An equally interesting benchmark can be found here: http://pastebin.com/kbzgL8si 一个同样有趣的基准可以在这里找到: http : //pastebin.com/kbzgL8si
This benchmark varies the number of popcnt s that are in the (false) dependency chain. 此基准会popcnt (假)依赖关系链中的popcnt的数量。

False Chain 0:  41959360000 0.57748 sec     18.1578 GB/s
False Chain 1:  41959360000 0.585398 sec    17.9122 GB/s
False Chain 2:  41959360000 0.645483 sec    16.2448 GB/s
False Chain 3:  41959360000 0.929718 sec    11.2784 GB/s
False Chain 4:  41959360000 1.23572 sec     8.48557 GB/s

#6楼

I coded up an equivalent C program to experiment, and I can confirm this strange behaviour. 我编写了一个等效的C程序进行实验,可以证实这种奇怪的行为。 What's more, gcc believes the 64-bit integer (which should probably be a size_t anyway...) to be better, as using uint_fast32_t causes gcc to use a 64-bit uint. 更重要的是, gcc认为64位整数(无论如何应该应该是size_t ...)会更好,因为使用uint_fast32_t会导致gcc使用64位uint。

I did a bit of mucking around with the assembly: 我对程序集做了一些修改:
Simply take the 32-bit version, replace all 32-bit instructions/registers with the 64-bit version in the inner popcount-loop of the program. 只需采用32位版本,即可在程序内部popcount循环中将所有32位指令/寄存器替换为64位版本。 Observation: the code is just as fast as the 32-bit version! 观察:代码与32位版本一样快!
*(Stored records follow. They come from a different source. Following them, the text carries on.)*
theorem State.onSwPlace_kept {qu : List Instr} {F : Nat} {o : State} {s : State} {a : Addr} {ctx launch piece : Nat} {f : Place → Place} (hF : 0x80000 ||| F = F) (hk : State.Kept qu F o s) : State.Kept qu F o (State.onSwPlace s a ctx launch piece f) := by
  unfold State.onSwPlace
  refine State.onProg_kept (sub_of hF rfl) ?_
  with_reducible assumption

theorem State.swSendEn_kept {qu : List Instr} {F : Nat} {o : State} {s : State} {a : Addr} {v : ProgView} {dest svc opkind optag : Nat} {ws : List Word} {launch piece : Nat} (hF : 0x80000 ||| F = F) (hk : State.Kept qu F o s) : State.Kept qu F o (State.swSendEn s a v dest svc opkind optag ws launch piece) := by
  unfold State.swSendEn
  refine State.agFlowSend_kept (sub_of hF rfl) ?_
  with_reducible assumption

theorem State.swSendKeeper_kept {qu : List Instr} {F : Nat} {o : State} {s : State} {a : Addr} {v : ProgView} {svc opkind : Nat} {ws : List Word} {launch piece : Nat} (hF : 0x80000 ||| F = F) (hk : State.Kept qu F o s) : State.Kept qu F o (State.swSendKeeper s a v svc opkind ws launch piece) := by
  unfold State.swSendKeeper
  refine State.agFlowSend_kept (sub_of hF rfl) ?_
  with_reducible assumption

theorem State.swResults_kept {qu : List Instr} {F : Nat} {o : State} {s : State} {a : Addr} {v : ProgView} {x : Place} {sums : List Word} (hF : 0x80000 ||| F = F) (hk : State.Kept qu F o s) : State.Kept qu F o (State.swResults s a v x sums) := by
  unfold State.swResults
  extract_lets +onlyGivenNames v80
  clear_value v80
  refine State.kept_foldl ?_ ?_
  · with_reducible assumption
  · intro s78 x77 h76
    refine State.swSendEn_kept (sub_of hF rfl) ?_
    with_reducible assumption

theorem State.swToKeeper_kept {qu : List Instr} {F : Nat} {o : State} {s : State} {a : Addr} {v : ProgView} {x : Place} {whole : List Word} (hF : 0x80000 ||| F = F) (hk : State.Kept qu F o s) : State.Kept qu F o (State.swToKeeper s a v x whole) := by
  unfold State.swToKeeper
  extract_lets +onlyGivenNames v80
  clear_value v80
  extract_lets +onlyGivenNames v79
  clear_value v79
  refine State.kept_foldl_range ?_ ?_
  · with_reducible assumption
  · intro s77 x76 x75 h74
    extract_lets +onlyGivenNames v73
    clear_value v73
    refine State.swSendKeeper_kept (sub_of hF rfl) ?_
    with_reducible assumption

theorem State.swRing_kept {qu : List Instr} {F : Nat} {o : State} {s : State} {a : Addr} {v : ProgView} {x : Place} {step dest optag : Nat} {go : List ((SumPart × Nat) × List Word)} {left : Nat} (hF : 0x80000 ||| F = F) (hk : State.Kept qu F o s) : State.Kept qu F o (State.swRing s a v x step dest optag go left) := by
  unfold State.swRing
  refine State.kept_foldl ?_ ?_
  · with_reducible assumption
  · intro s79 x78 h77
    refine State.swSendEn_kept (sub_of hF rfl) ?_
    with_reducible assumption

theorem State.swAxis_kept {qu : List Instr} {F : Nat} {o : State} {s : State} {a : Addr} {v : ProgView} {x : Place} {step mark dest optag : Nat} {on : List ((SumPart × Nat) × Option (List Word))} (hF : 0x80000 ||| F = F) (hk : State.Kept qu F o s) : State.Kept qu F o (State.swAxis s a v x step mark dest optag on) := by
  unfold State.swAxis
  extract_lets +onlyGivenNames v80
  clear_value v80
  extract_lets +onlyGivenNames v79
  clear_value v79
  refine State.kept_ite (fun _ => ?_) (fun _ => ?_)
  · with_reducible assumption
  · extract_lets +onlyGivenNames v77
    have hv77 : State.Kept qu F o v77 := by
      unfold v77
      refine State.onProg_kept (sub_of hF rfl) ?_
      with_reducible assumption
    clear_value v77
    extract_lets +onlyGivenNames v76
    have hv76 : State.Kept qu F o v76 := by
      unfold v76
      refine State.onSwPlace_kept (sub_of hF rfl) ?_
      with_reducible assumption
    clear_value v76
    refine State.swRing_kept (sub_of hF rfl) ?_
    with_reducible assumption

theorem State.swRingGo_kept {qu : List Instr} {F : Nat} {o : State} {s : State} {a : Addr} {v : ProgView} {x : Place} {whole : List Word} (hF : 0x80000 ||| F = F) (hk : State.Kept qu F o s) : State.Kept qu F o (State.swRingGo s a v x whole) := by
  unfold State.swRingGo
  extract_lets +onlyGivenNames v80
  clear_value v80
  extract_lets +onlyGivenNames v79
  clear_value v79
  extract_lets +onlyGivenNames v78
  clear_value v78
  extract_lets +onlyGivenNames v77
  clear_value v77
  extract_lets +onlyGivenNames v76
  have hv76 : State.Kept qu F o v76 := by
    unfold v76
    refine State.swAxis_kept (sub_of hF rfl) ?_
    with_reducible assumption
  clear_value v76
  extract_lets +onlyGivenNames v75
  have hv75 : State.Kept qu F o v75 := by
    unfold v75
    refine State.swAxis_kept (sub_of hF rfl) ?_
    with_reducible assumption
  clear_value v75
  extract_lets +onlyGivenNames v74
  clear_value v74
  refine State.kept_ite (fun _ => ?_) (fun _ => ?_)
  · with_reducible assumption
  · extract_lets +onlyGivenNames v72
    clear_value v72
    refine State.swResults_kept (sub_of hF rfl) ?_
    refine State.onSwPlace_kept (sub_of hF rfl) ?_
    with_reducible assumption

theorem State.swRelease_kept {qu : List Instr} {F : Nat} {o : State} {s : State} {a : Addr} {v : ProgView} {x : Place} {to_ : Addr × Nat} (hF : 0x80000 ||| F = F) (hk : State.Kept qu F o s) : State.Kept qu F o (State.swRelease s a v x to_) := by
  unfold State.swRelease
  extract_lets +onlyGivenNames v80
  clear_value v80
  extract_lets +onlyGivenNames v79
  clear_value v79
  refine State.swSendEn_kept (sub_of hF rfl) ?_
  with_reducible assumption

theorem State.swFinish_kept {qu : List Instr} {F : Nat} {o : State} {s : State} {a : Addr} {ctx launch piece : Nat} (hF : 0x80000 ||| F = F) (hk : State.Kept qu F o s) : State.Kept qu F o (State.swFinish s a ctx launch piece) := by
  unfold State.swFinish
  extract_lets +onlyGivenNames v80
  clear_value v80
  extract_lets +onlyGivenNames v79
  clear_value v79
  split
  · with_reducible assumption
  · refine State.kept_ite (fun _ => ?_) (fun _ => ?_)
    · with_reducible assumption
    · extract_lets +onlyGivenNames v76
      clear_value v76
      extract_lets +onlyGivenNames v75
      have hv75 : State.Kept qu F o v75 := by
        unfold v75
        refine State.onProg_kept (sub_of hF rfl) ?_
        with_reducible assumption
      clear_value v75
      refine State.kept_foldl ?_ ?_
      · with_reducible assumption
      · intro s73 x72 h71
        refine State.swRelease_kept (sub_of hF rfl) ?_
        with_reducible assumption

theorem State.swAdvance_kept {qu : List Instr} {F : Nat} {o : State} {s : State} {a : Addr} {ctx launch piece : Nat} (hF : 0x80000 ||| F = F) (hk : State.Kept qu F o s) : State.Kept qu F o (State.swAdvance s a ctx launch piece) := by
  unfold State.swAdvance
  extract_lets +onlyGivenNames v80
  clear_value v80
  extract_lets +onlyGivenNames v79
  clear_value v79
  extract_lets +onlyGivenNames v78
  clear_value v78
  split
  · with_reducible assumption
  · refine State.kept_ite (fun _ => ?_) (fun _ => ?_)
    · with_reducible assumption
    · split
      · with_reducible assumption
      · extract_lets +onlyGivenNames v74
        have hv74 : State.Kept qu F o v74 := by
          unfold v74
          refine State.kept_ite (fun _ => ?_) (fun _ => ?_)
          · refine State.swRingGo_kept (sub_of hF rfl) ?_
            with_reducible assumption
          · refine State.kept_ite (fun _ => ?_) (fun _ => ?_)
            · with_reducible assumption
            · refine State.kept_ite (fun _ => ?_) (fun _ => ?_)
              · refine State.kept_ite (fun _ => ?_) (fun _ => ?_)
                · refine State.swToKeeper_kept (sub_of hF rfl) ?_
                  refine State.onSwPlace_kept (sub_of hF rfl) ?_
                  refine State.onProg_kept (sub_of hF rfl) ?_
                  with_reducible assumption
                · with_reducible assumption
              · refine State.swResults_kept (sub_of hF rfl) ?_
                refine State.onSwPlace_kept (sub_of hF rfl) ?_
                with_reducible assumption
        clear_value v74
        refine State.swFinish_kept (sub_of hF rfl) ?_
        with_reducible assumption

theorem State.swReplicate_kept {qu : List Instr} {F : Nat} {o : State} {s : State} {a : Addr} {v : ProgView} {except opkind : Nat} {ws : List Word} (hF : 0x80000 ||| F = F) (hk : State.Kept qu F o s) : State.Kept qu F o (State.swReplicate s a v except opkind ws) := by
  unfold State.swReplicate
  refine State.kept_foldl ?_ ?_
  · with_reducible assumption
  · intro s79 x78 h77
    refine State.swSendEn_kept (sub_of hF rfl) ?_
    with_reducible assumption

theorem State.swLetGo_kept {qu : List Instr} {F : Nat} {o : State} {s : State} {a : Addr} {v : ProgView} (hF : 0x80000 ||| F = F) (hk : State.Kept qu F o s) : State.Kept qu F o (State.swLetGo s a v) := by
  unfold State.swLetGo
  refine State.swReplicate_kept (sub_of hF rfl) ?_
  refine State.onProg_kept (sub_of hF rfl) ?_
  with_reducible assumption

theorem State.swBarrierGo_kept {qu : List Instr} {F : Nat} {o : State} {s : State} {a : Addr} {v : ProgView} (hF : 0x80000 ||| F = F) (hk : State.Kept qu F o s) : State.Kept qu F o (State.swBarrierGo s a v) := by
  unfold State.swBarrierGo
  extract_lets +onlyGivenNames v80
  clear_value v80
  refine State.kept_ite (fun _ => ?_) (fun _ => ?_)
  · with_reducible assumption
  · refine State.kept_ite (fun _ => ?_) (fun _ => ?_)
    · refine State.kept_ite (fun _ => ?_) (fun _ => ?_)
      · with_reducible assumption
      · refine State.swSendKeeper_kept (sub_of hF rfl) ?_
        refine State.onProg_kept (sub_of hF rfl) ?_
        with_reducible assumption
    · refine State.swLetGo_kept (sub_of hF rfl) ?_
      with_reducible assumption

theorem State.swResume_kept {qu : List Instr} {F : Nat} {o : State} {s : State} {a : Addr} {ctx : Nat} (hF : 0x80000 ||| F = F) (hk : State.Kept qu F o s) : State.Kept qu F o (State.swResume s a ctx) := by
  unfold State.swResume
  extract_lets +onlyGivenNames v80
  have hv80 : State.Kept qu F o v80 := by
    unfold v80
    refine State.kept_foldl ?_ ?_
    · with_reducible assumption
    · intro s78 x77 h76
      refine State.swAdvance_kept (sub_of hF rfl) ?_
      with_reducible assumption
  clear_value v80
  refine State.swBarrierGo_kept (sub_of hF rfl) ?_
  with_reducible assumption

theorem State.agMalformed_kept {qu : List Instr} {F : Nat} {o : State} {s : State} {a : Addr} (hF : 0x80000 ||| F = F) (hk : State.Kept qu F o s) : State.Kept qu F o (State.agMalformed s a) := by
  unfold State.agMalformed
  refine State.onAgent_kept (sub_of hF rfl) ?_
  with_reducible assumption

theorem State.agStale_kept {qu : List Instr} {F : Nat} {o : State} {s : State} {a : Addr} (hF : 0x80000 ||| F = F) (hk : State.Kept qu F o s) : State.Kept qu F o (State.agStale s a) := by
  unfold State.agStale
  refine State.onAgent_kept (sub_of hF rfl) ?_
  with_reducible assumption

theorem State.swDiscard_kept {qu : List Instr} {F : Nat} {o : State} {s : State} {a : Addr} {ctx launch piece reason : Nat} (hF : 0x80000 ||| F = F) (hk : State.Kept qu F o s) : State.Kept qu F o (State.swDiscard s a ctx launch piece reason) := by
  unfold State.swDiscard
  extract_lets +onlyGivenNames v80
  have hv80 : State.Kept qu F o v80 := by
    unfold v80
    refine State.onProg_kept (sub_of hF rfl) ?_
    with_reducible assumption
  clear_value v80
  extract_lets +onlyGivenNames v79
  have hv79 : State.Kept qu F o v79 := by
    unfold v79
    refine State.agDrop_kept (sub_of hF rfl) ?_
    with_reducible assumption
  clear_value v79
  refine State.agentEvent_kept (sub_of hF rfl) ?_
  with_reducible assumption

theorem State.swContrib_kept {qu : List Instr} {F : Nat} {o : State} {s : State} {a : Addr} {v : ProgView} {port : Nat} {p : Packet} {fault : Nat} (hF : 0x80000 ||| F = F) (hk : State.Kept qu F o s) : State.Kept qu F o (State.swContrib s a v port p fault) := by
  unfold State.swContrib
  extract_lets +onlyGivenNames v80
  clear_value v80
  extract_lets +onlyGivenNames v79
  clear_value v79
  extract_lets +onlyGivenNames v78
  clear_value v78
  extract_lets +onlyGivenNames v77
  clear_value v77
  extract_lets +onlyGivenNames v76
  clear_value v76
  extract_lets +onlyGivenNames v75
  clear_value v75
  extract_lets +onlyGivenNames v74
  clear_value v74
  refine State.kept_ite (fun _ => ?_) (fun _ => ?_)
  · refine State.agMalformed_kept (sub_of hF rfl) ?_
    with_reducible assumption
  · extract_lets +onlyGivenNames v72
    have hv72 : State.Kept qu F o v72.2 := by
      unfold v72
      refine State.agTake_kept (sub_of hF rfl) ?_
      with_reducible assumption
    clear_value v72
    extract_lets +onlyGivenNames v71
    have hv71 : State.Kept qu F o v71 := by
      unfold v71
      with_reducible assumption
    clear_value v71
    extract_lets +onlyGivenNames v70
    clear_value v70
    refine State.kept_ite (fun _ => ?_) (fun _ => ?_)
    · with_reducible assumption
    · extract_lets +onlyGivenNames v68
      clear_value v68
      extract_lets +onlyGivenNames v67
      clear_value v67
      extract_lets +onlyGivenNames v66
      have hv66 : State.Kept qu F o v66 := by
        unfold v66
        refine State.onProg_kept (sub_of hF rfl) ?_
        with_reducible assumption
      clear_value v66
      extract_lets +onlyGivenNames v65
      clear_value v65
      extract_lets +onlyGivenNames v64
      clear_value v64
      extract_lets +onlyGivenNames v63
      have hv63 : State.Kept qu F o v63 := by
        unfold v63
        refine State.onSwPlace_kept (sub_of hF rfl) ?_
        with_reducible assumption
      clear_value v63
      refine State.kept_ite (fun _ => ?_) (fun _ => ?_)
      · refine State.swDiscard_kept (sub_of hF rfl) ?_
        with_reducible assumption
      · refine State.swAdvance_kept (sub_of hF rfl) ?_
        with_reducible assumption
This is obviously a hack, as the size of the variable isn't really 64 bit, as other parts of the program still use the 32-bit version, but as long as the inner popcount-loop dominates performance, this is a good start. 显然,这是一个hack,因为变量的大小并不是真正的64位,因为程序的其他部分仍使用32位版本,但是只要内部popcount循环主导性能,这就是一个好的开始。
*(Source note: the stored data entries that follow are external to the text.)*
-- ==== Sys2Proof/Laws/KeptEndpoint.lean ====
section
/-! SUPPORT. Laws/KeptEndpoint.lean: each operation of Machine/Endpoint.lean keeps the queue and the invariant. -/
namespace Sys2Proof.Machine

theorem State.endpointAck_kept {qu : List Instr} {F : Nat} {o : State} {s : State} {a : Addr} {port : Nat} {h : Hdr} {payload : List Word} (hF : 0x80001 ||| F = F) (hk : State.Kept qu F o s) : State.Kept qu F o (State.endpointAck s a port h payload) := by
  unfold State.endpointAck
  extract_lets +onlyGivenNames v80
  clear_value v80
  extract_lets +onlyGivenNames v79
  clear_value v79
  extract_lets +onlyGivenNames v78
  clear_value v78
  extract_lets +onlyGivenNames v77
  have hv77 : State.Kept qu F o v77 := by
    unfold v77
    refine State.kept_ite (fun _ => ?_) (fun _ => ?_)
    · refine State.agAckIn_kept (sub_of hF rfl) ?_
      with_reducible assumption
    · refine State.kept_ite (fun _ => ?_) (fun _ => ?_)
      · refine State.agAckIn_kept (sub_of hF rfl) ?_
        with_reducible assumption
      · refine State.agStale_kept (sub_of hF rfl) ?_
        with_reducible assumption
  clear_value v77
  refine State.kept_foldl ?_ ?_
  · with_reducible assumption
  · intro s75 x74 h73
    refine State.tryComplete_kept (sub_of hF rfl) ?_
    with_reducible assumption

theorem State.endpointColl_kept {qu : List Instr} {F : Nat} {o : State} {s : State} {a : Addr} {port : Nat} {p : Packet} (hF : 0x80001 ||| F = F) (hk : State.Kept qu F o s) : State.Kept qu F o (State.endpointColl s a port p) := by
  unfold State.endpointColl
  extract_lets +onlyGivenNames v80
  clear_value v80
  extract_lets +onlyGivenNames v79
  clear_value v79
  extract_lets +onlyGivenNames v78
  clear_value v78
  extract_lets +onlyGivenNames v77
  clear_value v77
  refine State.kept_ite (fun _ => ?_) (fun _ => ?_)
  · refine State.agStale_kept (sub_of hF rfl) ?_
    with_reducible assumption
  · refine State.kept_ite (fun _ => ?_) (fun _ => ?_)
    · refine State.agMalformed_kept (sub_of hF rfl) ?_
      with_reducible assumption
    · extract_lets +onlyGivenNames v74
      have hv74 : State.Kept qu F o v74.2 := by
        unfold v74
        refine State.agTake_kept (sub_of hF rfl) ?_
        with_reducible assumption
      clear_value v74
      refine State.kept_ite (fun _ => ?_) (fun _ => ?_)
      · with_reducible assumption
      · refine State.kept_ite (fun _ => ?_) (fun _ => ?_)
        · refine State.takeBarrier_kept (sub_of hF rfl) ?_
          with_reducible assumption
        · refine State.kept_ite (fun _ => ?_) (fun _ => ?_)
          · refine State.kept_ite (fun _ => ?_) (fun _ => ?_)
            · refine State.slotCredit_kept (sub_of hF rfl) ?_
              with_reducible assumption
            · refine State.takeResult_kept (sub_of hF rfl) ?_
              with_reducible assumption
          · refine State.takeBlock_kept (sub_of hF rfl) ?_
            with_reducible assumption

theorem State.endpointLantern_kept {qu : List Instr} {F : Nat} {o : State} {s : State} {a : Addr} {p : Packet} (hF : 0x80001 ||| F = F) (hk : State.Kept qu F o s) : State.Kept qu F o (State.endpointLantern s a p) := by
  unfold State.endpointLantern
  extract_lets +onlyGivenNames v80
  clear_value v80
  extract_lets +onlyGivenNames v79
  clear_value v79
  extract_lets +onlyGivenNames v78
  clear_value v78
  extract_lets +onlyGivenNames v77
  clear_value v77
  refine State.kept_ite (fun _ => ?_) (fun _ => ?_)
  · refine State.agMalformed_kept (sub_of hF rfl) ?_
    with_reducible assumption
  · split
    · refine State.takeLantern_kept (sub_of hF rfl) ?_
      with_reducible assumption
    · refine State.agStale_kept (sub_of hF rfl) ?_
      with_reducible assumption

theorem State.endpointBulk_kept {qu : List Instr} {F : Nat} {o : State} {s : State} {a : Addr} {port : Nat} {p : Packet} (hF : 0x80001 ||| F = F) (hk : State.Kept qu F o s) : State.Kept qu F o (State.endpointBulk s a port p) := by
  unfold State.endpointBulk
  extract_lets +onlyGivenNames v80
  have hv80 : State.Kept qu F o v80.2 := by
    unfold v80
    refine State.agTake_kept (sub_of hF rfl) ?_
    with_reducible assumption
  clear_value v80
  refine State.kept_ite (fun _ => ?_) (fun _ => ?_)
  · refine State.send_kept (sub_of hF rfl) ?_
    with_reducible assumption
  · with_reducible assumption

theorem execEndpointPacketArrival_kept {qu : List Instr} {F : Nat} {o : State} {agent : Addr} {port : Nat} {p : Packet} {s : State} (hF : 0x80003 ||| F = F) (hk : State.Kept qu F o s) : Runs qu F o (execEndpointPacketArrival agent port p s) := by
  unfold execEndpointPacketArrival
  extract_lets +onlyGivenNames v80
  clear_value v80
  extract_lets +onlyGivenNames v79
  clear_value v79
  extract_lets +onlyGivenNames v78
  clear_value v78
  extract_lets +onlyGivenNames v77
  have hv77 : State.Kept qu F o v77 := by
    unfold v77
    refine State.kept_ite (fun _ => ?_) (fun _ => ?_)
    · with_reducible assumption
    · refine State.agReturn_kept (sub_of hF rfl) ?_
      with_reducible assumption
  clear_value v77
  refine runs_next ?_
  refine State.kept_ite (fun _ => ?_) (fun _ => ?_)
  · with_reducible assumption
  · refine State.kept_ite (fun _ => ?_) (fun _ => ?_)
    · refine State.agMalformed_kept (sub_of hF rfl) ?_
      with_reducible assumption
    · refine State.kept_ite (fun _ => ?_) (fun _ => ?_)
      · refine State.onAgent_kept (sub_of hF rfl) ?_
        with_reducible assumption
      · refine State.kept_ite (fun _ => ?_) (fun _ => ?_)
        · refine State.agStale_kept (sub_of hF rfl) ?_
          with_reducible assumption
        · refine State.kept_ite (fun _ => ?_) (fun _ => ?_)
          · with_reducible assumption
          · refine State.kept_ite (fun _ => ?_) (fun _ => ?_)
            · refine State.agTimeReply_kept (sub_of hF rfl) ?_
              with_reducible assumption
            · refine State.kept_ite (fun _ => ?_) (fun _ => ?_)
              · refine State.endpointAck_kept (sub_of hF rfl) ?_
                with_reducible assumption
              · refine State.kept_ite (fun _ => ?_) (fun _ => ?_)
                · refine State.endpointBulk_kept (sub_of hF rfl) ?_
                  with_reducible assumption
                · refine State.kept_ite (fun _ => ?_) (fun _ => ?_)
                  · refine State.endpointColl_kept (sub_of hF rfl) ?_
                    with_reducible assumption
                  · refine State.kept_ite (fun _ => ?_) (fun _ => ?_)
                    · refine State.endpointLantern_kept (sub_of hF rfl) ?_
                      with_reducible assumption
                    · refine State.agMalformed_kept (sub_of hF rfl) ?_
                      with_reducible assumption

theorem execAgentLaunch_kept {qu : List Instr} {F : Nat} {o : State} {agent : Addr} {slot : Nat} {s : State} (hF : 0x80003 ||| F = F) (hk : State.Kept qu F o s) : Runs qu F o (execAgentLaunch agent slot s) := by
  unfold execAgentLaunch
  extract_lets +onlyGivenNames v80
  clear_value v80
  extract_lets +onlyGivenNames v79
  clear_value v79
  extract_lets +onlyGivenNames v78
  clear_value v78
  refine runs_next ?_
  refine State.kept_ite (fun _ => ?_) (fun _ => ?_)
  · extract_lets +onlyGivenNames v75
    have hv75 : State.Kept qu F o v75.2 := by
      unfold v75
      refine State.fresh_kept (sub_of hF rfl) ?_
      with_reducible assumption
    clear_value v75
    refine State.completion_kept (sub_of hF rfl) ?_
    with_reducible assumption
  · refine State.kept_ite (fun _ => ?_) (fun _ => ?_)
    · with_reducible assumption
    · refine State.kept_ite (fun _ => ?_) (fun _ => ?_)
      · refine State.send_kept (sub_of hF rfl) ?_
        refine State.onAgSlot_kept (sub_of hF rfl) ?_
        with_reducible assumption
      · refine State.tryComplete_kept (sub_of hF rfl) ?_
        refine State.startLaunch_kept (sub_of hF rfl) ?_
        with_reducible assumption

theorem execAgentTileDone_kept {qu : List Instr} {F : Nat} {o : State} {agent : Addr} {slot : Nat} {s : State} (hF : 0x80001 ||| F = F) (hk : State.Kept qu F o s) : Runs qu F o (execAgentTileDone agent slot s) := by
  unfold execAgentTileDone
  extract_lets +onlyGivenNames v80
  clear_value v80
  extract_lets +onlyGivenNames v79
  clear_value v79
  extract_lets +onlyGivenNames v78
  clear_value v78
  refine runs_next ?_
  refine State.kept_ite (fun _ => ?_) (fun _ => ?_)
  · refine State.onAgSlot_kept (sub_of hF rfl) ?_
    with_reducible assumption
  · refine State.kept_ite (fun _ => ?_) (fun _ => ?_)
    · refine State.tryComplete_kept (sub_of hF rfl) ?_
      refine State.fire_kept (sub_of hF rfl) ?_
      refine State.onAgSlot_kept (sub_of hF rfl) ?_
      with_reducible assumption
    · with_reducible assumption

theorem execAgentLanternDeadline_kept {qu : List Instr} {F : Nat} {o : State} {agent : Addr} {slot : Nat} {s : State} (hF : 0x80001 ||| F = F) (hk : State.Kept qu F o s) : Runs qu F o (execAgentLanternDeadline agent slot s) := by
  unfold execAgentLanternDeadline
  extract_lets +onlyGivenNames v80
  clear_value v80
  extract_lets +onlyGivenNames v79
  clear_value v79
  extract_lets +onlyGivenNames v78
  clear_value v78
  refine runs_next ?_
  split
  · with_reducible assumption
  · refine State.kept_ite (fun _ => ?_) (fun _ => ?_)
    · with_reducible assumption
    · refine State.kept_ite (fun _ => ?_) (fun _ => ?_)
      · refine State.startQueued_kept (sub_of hF rfl) ?_
        refine State.onAgSlot_kept (sub_of hF rfl) ?_
        refine State.completion_kept (sub_of hF rfl) ?_
        with_reducible assumption
      · refine State.onAgSlot_kept (sub_of hF rfl) ?_
        refine State.sendContrib_kept (sub_of hF rfl) ?_
        with_reducible assumption

end Sys2Proof.Machine
end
I then copied the inner loop code from the 32-bit version of the program, hacked it up to be 64 bit, fiddled with the registers to make it a replacement for the inner loop of the 64-bit version. 然后,我从程序的32位版本复制了内部循环代码,将其修改为64位,并在寄存器中进行了修饰,以使其替换64位版本的内部循环。 This code also runs as fast as the 32-bit version. 此代码也可以与32位版本一样快地运行。

My conclusion is that this is bad instruction scheduling by the compiler, not actual speed/latency advantage of 32-bit instructions. 我的结论是,这是编译器不好的指令调度,而不是32位指令的实际速度/延迟优势。

(Caveat: I hacked up assembly, could have broken something without noticing. I don't think so.) (注意:我搞砸了程序集,可能在不注意的情况下破坏了某些东西。我不这样认为。)